-- ==== Sys2Proof/Tests/Slice0.lean ====
section
/-! SUPPORT. The model's own tests: ill-formed instructions are refused, words decode to what the spec prints, single steps give what the spec's
worked examples give, and for each statement concrete states and operands that meet its hypotheses. -/

namespace Sys2Proof.Machine

set_option Elab.async false

/-! ### Well-formedness: one ill-formed term for each check, beside its well-formed neighbour -/

def always : Guard := ⟨7#3, false⟩

theorem test_wf_guard : (Instr.nop true ⟨7#3, true⟩).wf = false ∧ (Instr.nop true ⟨6#3, true⟩).wf = true := by decide
theorem test_wf_constant : (Instr.add false always 1#6 2#6 (.const 12#5)).wf = false ∧ (Instr.add false always 1#6 2#6 (.const 11#5)).wf = true := by decide
theorem test_wf_thread_constant : (Instr.add true always 1#6 2#6 (.const 2#5)).wf = false ∧ (Instr.add false always 1#6 2#6 (.const 2#5)).wf = true := by decide
theorem test_wf_pair_destination : (Instr.addx false always 3#6 2#6 (.own 4#6)).wf = false ∧ (Instr.addx false always 2#6 2#6 (.own 4#6)).wf = true := by decide
theorem test_wf_pair_source : (Instr.addx false always 2#6 3#6 (.own 4#6)).wf = false ∧ (Instr.addx false always 2#6 2#6 (.own 5#6)).wf = false := by decide
theorem test_wf_predicate : (Instr.cmpI32 false always .eq 7#3 1#6 (.own 1#6)).wf = false ∧ (Instr.cmpI32 false always .eq 6#3 1#6 (.own 1#6)).wf = true := by decide
theorem test_wf_sel : (Instr.sel false 7#3 false 1#6 1#6 (.own 1#6)).wf = false ∧ (Instr.sel false 0#3 true 1#6 1#6 (.own 1#6)).wf = true := by decide
theorem test_wf_gets : (Instr.gets true always 4#6 .thread).wf = false ∧ (Instr.gets false always 5#6 .ownerCyc).wf = false ∧ (Instr.gets false always 4#6 .thread).wf = true := by decide
theorem test_wf_quad : (Instr.ldGlbB128 false always 6#6 2#6 0#3).wf = false ∧ (Instr.ldGlbB128 false always 8#6 2#6 0#3).wf = true := by decide
theorem test_wf_convert : (Instr.fcvti false always 3#6 2#6 .i64 .f32).wf = false ∧ (Instr.icvtf false always 3#6 5#6 .f32 .n64).wf = false := by decide
theorem test_wf_bcast : (Instr.bcast always 6#6 1#6 (.const 0#5)).wf = false ∧ (Instr.bcast always 6#6 1#6 (.own 0#6)).wf = false ∧ (Instr.bcast always 6#6 1#6 (.neg 1#5)).wf = true := by decide
theorem test_wf_order : (Instr.scopedLdGlbB32 true always 6#6 4#6 .rel .dev 0#3).wf = false ∧ (Instr.scopedLdGlbB32 true always 6#6 4#6 .plain .dev 0#3).wf = false ∧
    (Instr.redAddN32 true always 6#6 4#6 .acq .dev).wf = false ∧ (Instr.scopedLdGlbB32 true always 6#6 4#6 .acq .dev 0#3).wf = true := by decide
theorem test_wf_fence : (Instr.fence always .plain .grp).wf = false ∧ (Instr.fence always .acq .grp).wf = true := by decide
theorem test_wf_barrier : (Instr.barArr always 3#4 0#6).wf = false ∧ (Instr.barArr always 3#4 63#6).wf = true := by decide
theorem test_wf_block_of_eight : (Instr.cpInScr always 0#4 12#6 0#4 true).wf = false ∧ (Instr.cpInScr always 0#4 8#6 0#4 true).wf = true := by decide
theorem test_wf_tile : (Instr.accZero always 32#6).wf = false ∧ (Instr.accZero always 31#6).wf = true := by decide
theorem test_wf_row : (Instr.accRd always 0#6 0#6 (.imm 32#6)).wf = false ∧ (Instr.accRd always 0#6 0#6 (.own 1#6)).wf = false ∧ (Instr.accRd always 0#6 0#6 (.imm 31#6)).wf = true := by decide
theorem test_wf_item : (Instr.deq always 8#6 0#3 (.imm 0#6)).wf = false ∧ (Instr.deq always 16#6 7#3 (.imm 0#6)).wf = false ∧ (Instr.deq always 16#6 0#3 (.neg 1#5)).wf = false := by decide
theorem test_wf_jpost : (Instr.jpost always 0#3 16#6 (.imm 3#6)).wf = false ∧ (Instr.jpost always 0#3 16#6 (.own 3#6)).wf = true := by decide
theorem test_wf_shape : (Instr.disp always 16#6 2#6 (.own 6#6)).wf = false ∧ (Instr.disp always 16#6 2#6 (.own 8#6)).wf = true := by decide
theorem test_wf_sets : (Instr.sets always .owner (.imm 0#6)).wf = false ∧ (Instr.sets always .trapPc (.own 5#6)).wf = false ∧ (Instr.sets always .trapPc (.own 42#6)).wf = true := by decide
theorem test_wf_lease : (Instr.leaseReq always 4#6 6#6 0#2 1#3).wf = false ∧ (Instr.leaseReq always 4#6 6#6 3#2 1#3).wf = false ∧ (Instr.leaseReq always 4#6 6#6 2#2 1#3).wf = true := by decide
theorem test_wf_counter : (Instr.nctrAdd always .rel .clus 5#6 (.own 2#6)).wf = false ∧ (Instr.nctrAdd always .rel .dev 5#6 (.const 20#5)).wf = false ∧ (Instr.nctrAdd always .rel .dev 5#6 (.own 2#6)).wf = true := by decide
theorem test_wf_tree : (Instr.treeRed always 60#6 0#6 4#3 .addI32).wf = false ∧ (Instr.treeRed always 0#6 60#6 4#3 .addI32).wf = false ∧ (Instr.treeRed always 60#6 60#6 3#3 .addI32).wf = true := by decide
theorem test_wf_rounding : (Instr.hintMod ⟨5#3, false, 0#2, 7#3, false, false, false, false, false⟩).wf = false ∧ (Instr.hintMod ⟨4#3, false, 0#2, 7#3, false, false, false, false, false⟩).wf = true := by decide
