-- ==== Sys2Proof/Machine/Bounded.lean ====
section
/-!
DEFINITION. The meanings of BOUNDED, BOUNDED_REJ, MIN and MAX (42_bounded.md R120, R122, R125, R126, R127).
-/

namespace Sys2Proof.Machine

/-- BOUNDED on engine `e`: one draw, wide multiply (R120). -/
def bounded (e : Engine) (n : Word) (s : State) : Result :=
  ifSeeded e s (ifBound n s (drawAndAnswer e (mulhi n) s))

/-- `Threshold(n) = (0 - n) mod n` (R122). -/
def threshold (n : Word) : Word := (0 - n) % n

/-- The loop of BOUNDED_REJ under fuel: draw until a word is at or above the threshold, and answer it modulo `n`; none when the
fuel runs out (R123, R125). -/
def rejLoop (e : Engine) (n : Word) : Nat → State → Option (Word × State)
  | 0, _ => none
  | fuel + 1, s =>
    if threshold n ≤ (draw e s).1 then some ((draw e s).1 % n, (draw e s).2)
    else rejLoop e n fuel (draw e s).2

/-- BOUNDED_REJ on engine `e` (R125). -/
def boundedRej (e : Engine) (n : Word) (s : State) : Result :=
  ifSeeded e s (ifBound n s
    (match rejLoop e n Config.rejFuel s with
      | some (w, s1) => .next (respond w s1)
      | none => .fault .rejFuelExhausted))

/-- BOUNDED.SM (R120). -/
def execBoundedSm (n : Word) (s : State) : Result := bounded .sm n s

/-- BOUNDED.XS (R120). -/
def execBoundedXs (n : Word) (s : State) : Result := bounded .xs n s

/-- BOUNDED_REJ.SM (R125). -/
def execBoundedRejSm (n : Word) (s : State) : Result := boundedRej .sm n s

/-- BOUNDED_REJ.XS (R125). -/
def execBoundedRejXs (n : Word) (s : State) : Result := boundedRej .xs n s

/-- MIN.SM: the engine need not be seeded (R126). -/
def execMinSm (s : State) : Result := .next (respond minv s)

/-- MIN.XS: the engine need not be seeded (R126). -/
def execMinXs (s : State) : Result := .next (respond minv s)

/-- MAX.SM: the engine need not be seeded (R127). -/
def execMaxSm (s : State) : Result := .next (respond maxv s)

/-- MAX.XS: the engine need not be seeded (R127). -/
def execMaxXs (s : State) : Result := .next (respond maxv s)

end Sys2Proof.Machine
end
§ §
In the records above, find every line containing the word "addx" and show it.

theorem test_wf_pair_destination : (Instr.addx false always 3#6 2#6 (.own 4#6)).wf = false ∧ (Instr.addx false always 2#6 2#6 (.own 4#6)).wf = true := by decide
theorem test_wf_pair_source : (Instr.addx false always 2#6 3#6 (.own 4#6)).wf = false ∧ (Instr.addx false always 2#6 2#6 (.own 5#6)).wf = false := by decide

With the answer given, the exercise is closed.